How much pain and suffering would you inflict on a fellow innocent citizen if someone in authority told you to do it? The answer was found by experiments at Yale starting in 1959, as reported in the Jan.'07 Yale Alumni Magazine. It turned out that almost anyone can be manipulated so that s/he will do virtually anything that someone tells them to do, including doing great harm to other innocent people. Such actions are called “Crimes of Obedience.”

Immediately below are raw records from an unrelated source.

-- ==== Sys2Proof/Laws/Digest.lean ====
section
/-! SUPPORT. Lemmas about the datapath: lengths, the loops of Pad, Schedule and Update, and the order of compressed blocks. -/

namespace Sys2Proof.Machine

/-- The fill loop adds exactly the zeros that are missing to 56 modulo 64, if it has fuel for them. -/
theorem zeroFill_eq (fuel k : Nat) (p : List Byte) (hk : k ≤ fuel) (hmod : (p.length + k) % 64 = 56)
    (hmin : ∀ j, j < k → (p.length + j) % 64 ≠ 56) : zeroFill fuel p = p ++ List.replicate k 0x00 := by
  induction fuel generalizing k p with
  | zero =>
    obtain rfl : k = 0 := by omega
    simp [zeroFill]
  | succ fuel ih =>
    cases k with
    | zero => simp only [Nat.add_zero] at hmod; simp [zeroFill, hmod]
    | succ k =>
      have h0 : p.length % 64 ≠ 56 := by simpa using hmin 0 (by omega)
      rw [zeroFill, if_neg h0, ih k (p ++ [0x00]) (by omega)]
      · rw [List.append_assoc, List.replicate_succ]; rfl
      · simp only [List.length_append, List.length_singleton]; omega
      · intro j hj
        have := hmin (j + 1) (by omega)
        simp only [List.length_append, List.length_singleton]; omega

/-- R101: the number of zero bytes after the 0x80 byte, up to 56 modulo 64. -/
theorem pad_eq (tail : List Byte) (l : BitLength) :
    pad tail l = tail ++ [0x80] ++ List.replicate ((119 - tail.length % 64) % 64) 0x00 ++ be64Bytes l := by
  unfold pad
  rw [zeroFill_eq 64 ((119 - tail.length % 64) % 64)]
  · omega
  · simp only [List.length_append, List.length_singleton]; omega
  · intro j hj
    simp only [List.length_append, List.length_singleton]; omega

theorem pad_length (tail : List Byte) (l : BitLength) :
    (pad tail l).length = tail.length + 9 + (119 - tail.length % 64) % 64 := by
  simp [pad_eq]; omega

theorem expandWords_length (p : Profile) (n : Nat) (w : List Word) : (expandWords p n w).length = w.length + n := by
  induction n generalizing w with
  | zero => rfl
  | succ n ih => rw [expandWords, ih]; simp; omega

/-- Expanding keeps the words already there. -/
theorem expandWords_take (p : Profile) (n : Nat) (w : List Word) (k : Nat) (hk : k ≤ w.length) :
    (expandWords p n w).take k = w.take k := by
  induction n generalizing w with
  | zero => rfl
  | succ n ih => rw [expandWords, ih _ (by simp; omega), List.take_append_of_le_length hk]

/-- Each expanded word is SCHED_EXPAND of its number and of the words before it. -/
theorem expandWords_get (p : Profile) (n : Nat) (w : List Word) (i : Nat) (h1 : w.length ≤ i) (h2 : i < w.length + n) :
    (expandWords p n w)[i]? = some (schedExpand p i ((expandWords p n w).take i)) := by
  induction n generalizing w with
  | zero => omega
  | succ n ih =>
    rw [expandWords]
    by_cases hi : i = w.length
    · subst hi
      have ht := expandWords_take p n (w ++ [schedExpand p w.length w])
      have h1 : (expandWords p n (w ++ [schedExpand p w.length w])).take w.length = w := by
        rw [ht _ (by simp)]; simp
      have h2 := congrArg (·[w.length]?) (ht (w.length + 1) (by simp))
      rw [h1]
      simpa [List.getElem?_take] using h2
    · exact ih _ (by simp; omega) (by simp; omega)

@[simp] theorem loadWords_length (block : List Byte) : (loadWords block).length = 16 := by simp [loadWords]

@[simp] theorem schedule_length (p : Profile) (block : List Byte) : (schedule p block).length = 64 := by
  simp [schedule, expandWords_length]

/-- Below a full block the loop of Update stops at once. -/
theorem drainBlocks_short (p : Profile) (n : Nat) (h : Words8) (b : List Byte) (hb : b.length < 64) :
    drainBlocks p n h b = (h, b) := by
  cases n with
  | zero => rfl
  | succ n => rw [drainBlocks, if_neg (by omega)]

/-- The loop of Update in closed form: it compresses all full blocks, in order, and keeps the rest. -/
theorem drainBlocks_eq (p : Profile) (n : Nat) (h : Words8) (b : List Byte) (hn : b.length / 64 ≤ n) :
    drainBlocks p n h b = (foldBlocks p (b.length / 64) h b, b.drop (64 * (b.length / 64))) := by
  induction n generalizing h b with
  | zero =>
    have hb : b.length < 64 := by omega
    rw [drainBlocks_short p 0 h b hb, Nat.div_eq_of_lt hb]
    simp [foldBlocks]
  | succ n ih =>
    by_cases hb : 64 ≤ b.length
    · rw [drainBlocks, if_pos hb, ih _ _ (by simp; omega)]
      have hq : b.length / 64 = (b.drop 64).length / 64 + 1 := by simp; omega
      rw [hq, foldBlocks, List.drop_drop]
      congr 2
      omega
    · rw [drainBlocks_short p _ h b (by omega), Nat.div_eq_of_lt (by omega)]
      simp [foldBlocks]

theorem update_h (p : Profile) (st : Stream) (s : List Byte) :
    (update p st s).h = foldBlocks p ((st.buf ++ s).length / 64) st.h (st.buf ++ s) := by
  simp only [update]; rw [drainBlocks_eq _ _ _ _ (Nat.div_le_self _ _)]

theorem update_buf (p : Profile) (st : Stream) (s : List Byte) :
    (update p st s).buf = (st.buf ++ s).drop (64 * ((st.buf ++ s).length / 64)) := by
  simp only [update]; rw [drainBlocks_eq _ _ _ _ (Nat.div_le_self _ _)]

/-- Within the caller's guarantee of R160 the length grows as a number: it never wraps. -/
theorem addLength_toNat (len : BitLength) (n : Nat) (hg : len.toNat + 8 * n < 2 ^ 64) :
    (addLength len n).toNat = len.toNat + 8 * n := by
  rw [addLength, if_pos hg, BitVec.toNat_add, BitVec.toNat_ofNat, Nat.mod_eq_of_lt (by omega : 8 * n < 2 ^ 64), Nat.mod_eq_of_lt hg]

theorem addLength_eq (len : BitLength) (n : Nat) (hg : len.toNat + 8 * n < 2 ^ 64) :
    addLength len n = len + BitVec.ofNat 64 (8 * n) := if_pos hg

theorem addLength_zero (len : BitLength) : addLength len 0 = len := by
  simp [addLength, len.isLt]

theorem addLength_addLength (len : BitLength) (m n : Nat) (hg : len.toNat + 8 * (m + n) < 2 ^ 64) :
    addLength (addLength len m) n = addLength len (m + n) := by
  have hm := addLength_toNat len m (by omega)
  apply BitVec.eq_of_toNat_eq
  rw [addLength_toNat _ n (by omega), addLength_toNat _ _ hg]
  omega

theorem update_len (p : Profile) (st : Stream) (s : List Byte) : (update p st s).len = addLength st.len s.length := rfl

/-- R170: within its range the digest is Final of the stream of the whole message. -/
theorem digestWords_eq (p : Profile) (m : List Byte) (hm : 8 * m.length < 2 ^ 64) :
    digestWords p m = finalize p (update p initStream m) := if_pos hm

theorem update_buf_length (p : Profile) (st : Stream) (s : List Byte) :
    (update p st s).buf.length = (st.buf.length + s.length) % 64 := by
  rw [update_buf]; simp; omega

/-- Blocks compressed one after another: the first `m` bytes' blocks, then the others. -/
theorem foldBlocks_add (p : Profile) (m n : Nat) (h : Words8) (b : List Byte) :
    foldBlocks p (m + n) h b = foldBlocks p n (foldBlocks p m h b) (b.drop (64 * m)) := by
  induction m generalizing h b with
  | zero => simp [foldBlocks]
  | succ m ih =>
    rw [Nat.add_right_comm, foldBlocks, ih, foldBlocks, List.drop_drop]
    congr 2
    omega

/-- Only the blocks that are compressed matter. -/
theorem foldBlocks_append (p : Profile) (n : Nat) (h : Words8) (b c : List Byte) (hb : 64 * n ≤ b.length) :
    foldBlocks p n h (b ++ c) = foldBlocks p n h b := by
  induction n generalizing h b with
  | zero => rfl
  | succ n ih =>
    rw [foldBlocks, foldBlocks, List.take_append_of_le_length (by omega), List.drop_append_of_le_length (by omega),
      ih _ _ (by simp; omega)]

end Sys2Proof.Machine
end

The experiments showed how the government of Germany was able to use thousands of its normal citizens during the holocaust to systematically murder millions of other citizens. A psychology professor, Stanley Milgram, advertised for volunteers who acted as "teachers" in a "test of memory." He then used a confederate to act as a "learner." Whenever the "learner" (sitting in a separate room with arms strapped to an “electrode”) gave a wrong answer in a word-association test, the "teacher" administered a shock by pressing a lever on a control board. With each mistake, the shock intensity increased. Hearing the learner’s cries of increasing agony, most “teachers,” with the right urging, would continue to deliver shocks right up to the maximum shock level of "Extreme Danger." Unknown to the volunteers, no actual electric shocks were given.

Over the years, thousands of people have volunteered for the experiment in several countries. Sixty-five percent of the volunteers put their “pupils” to the pain limit of 450 volts. Whenever these "teachers" were told that they were not responsible for anything that happens to the "learner," or if they believed they were part of a "teaching team," the compliance rate rose to ninety percent going to the shock limit.

In essence, the finding is that blind obedience is amazingly common, even easy to get from most of us. It is characterized by the excuse made famous by Adolph Eichmann who arranged for the murder of millions of Jews, "I was only following orders."

The Yale article continues: "From all the evidence we could muster, torturers are not unusual or deviant in any way. Their brief training included being told the simple lie that they were helping research about memory; thus, their minds were carefully prepared to do what is ordinarily unthinkable. Normal men and women become transformed into true believers, capable of sacrificing others for the sake of ideologies." The article concludes: "The most dramatic instances of "mind control" are the systematic manipulation of human nature over time in confining settings." (emphasis mine)

How does this discovery relate to government school? Its teachers are trained to believe they are “change agents on an important mission” and that they are part of a “teaching team” just as we see in middle schools today. Instead of requiring teachers to have high levels of academic knowledge, they are required primarily to obey their superiors and to be familiar with methods of control, using punishments and rewards. Further research shows that the government’s goal has never been education, but training to turn out soldiers, factory workers and predictable consumers.

The psychology industry has taken over public schooling. How do we know that? Its members have found employment there in large numbers; its theories, practices and influence are felt in the words and actions of school spokespeople and even the teachers. The schools have been transformed from a source of learning to a system of manipulating human nature over time in confining spaces.

A century ago, psychology had little credibility and public schools had difficulty convincing the public that they were good places for learning. When the schoolers joined the psychs, their partnership has given both parties the sense of validity and even power that they craved. Schools use psychological methods to manipulate students and the public, while psychs gain stature from being employed by the government school establishment. But has public education improved? No. In fact, it has seen a constant slide in quality from its inception because its focus has always been obedience training, not academic learning.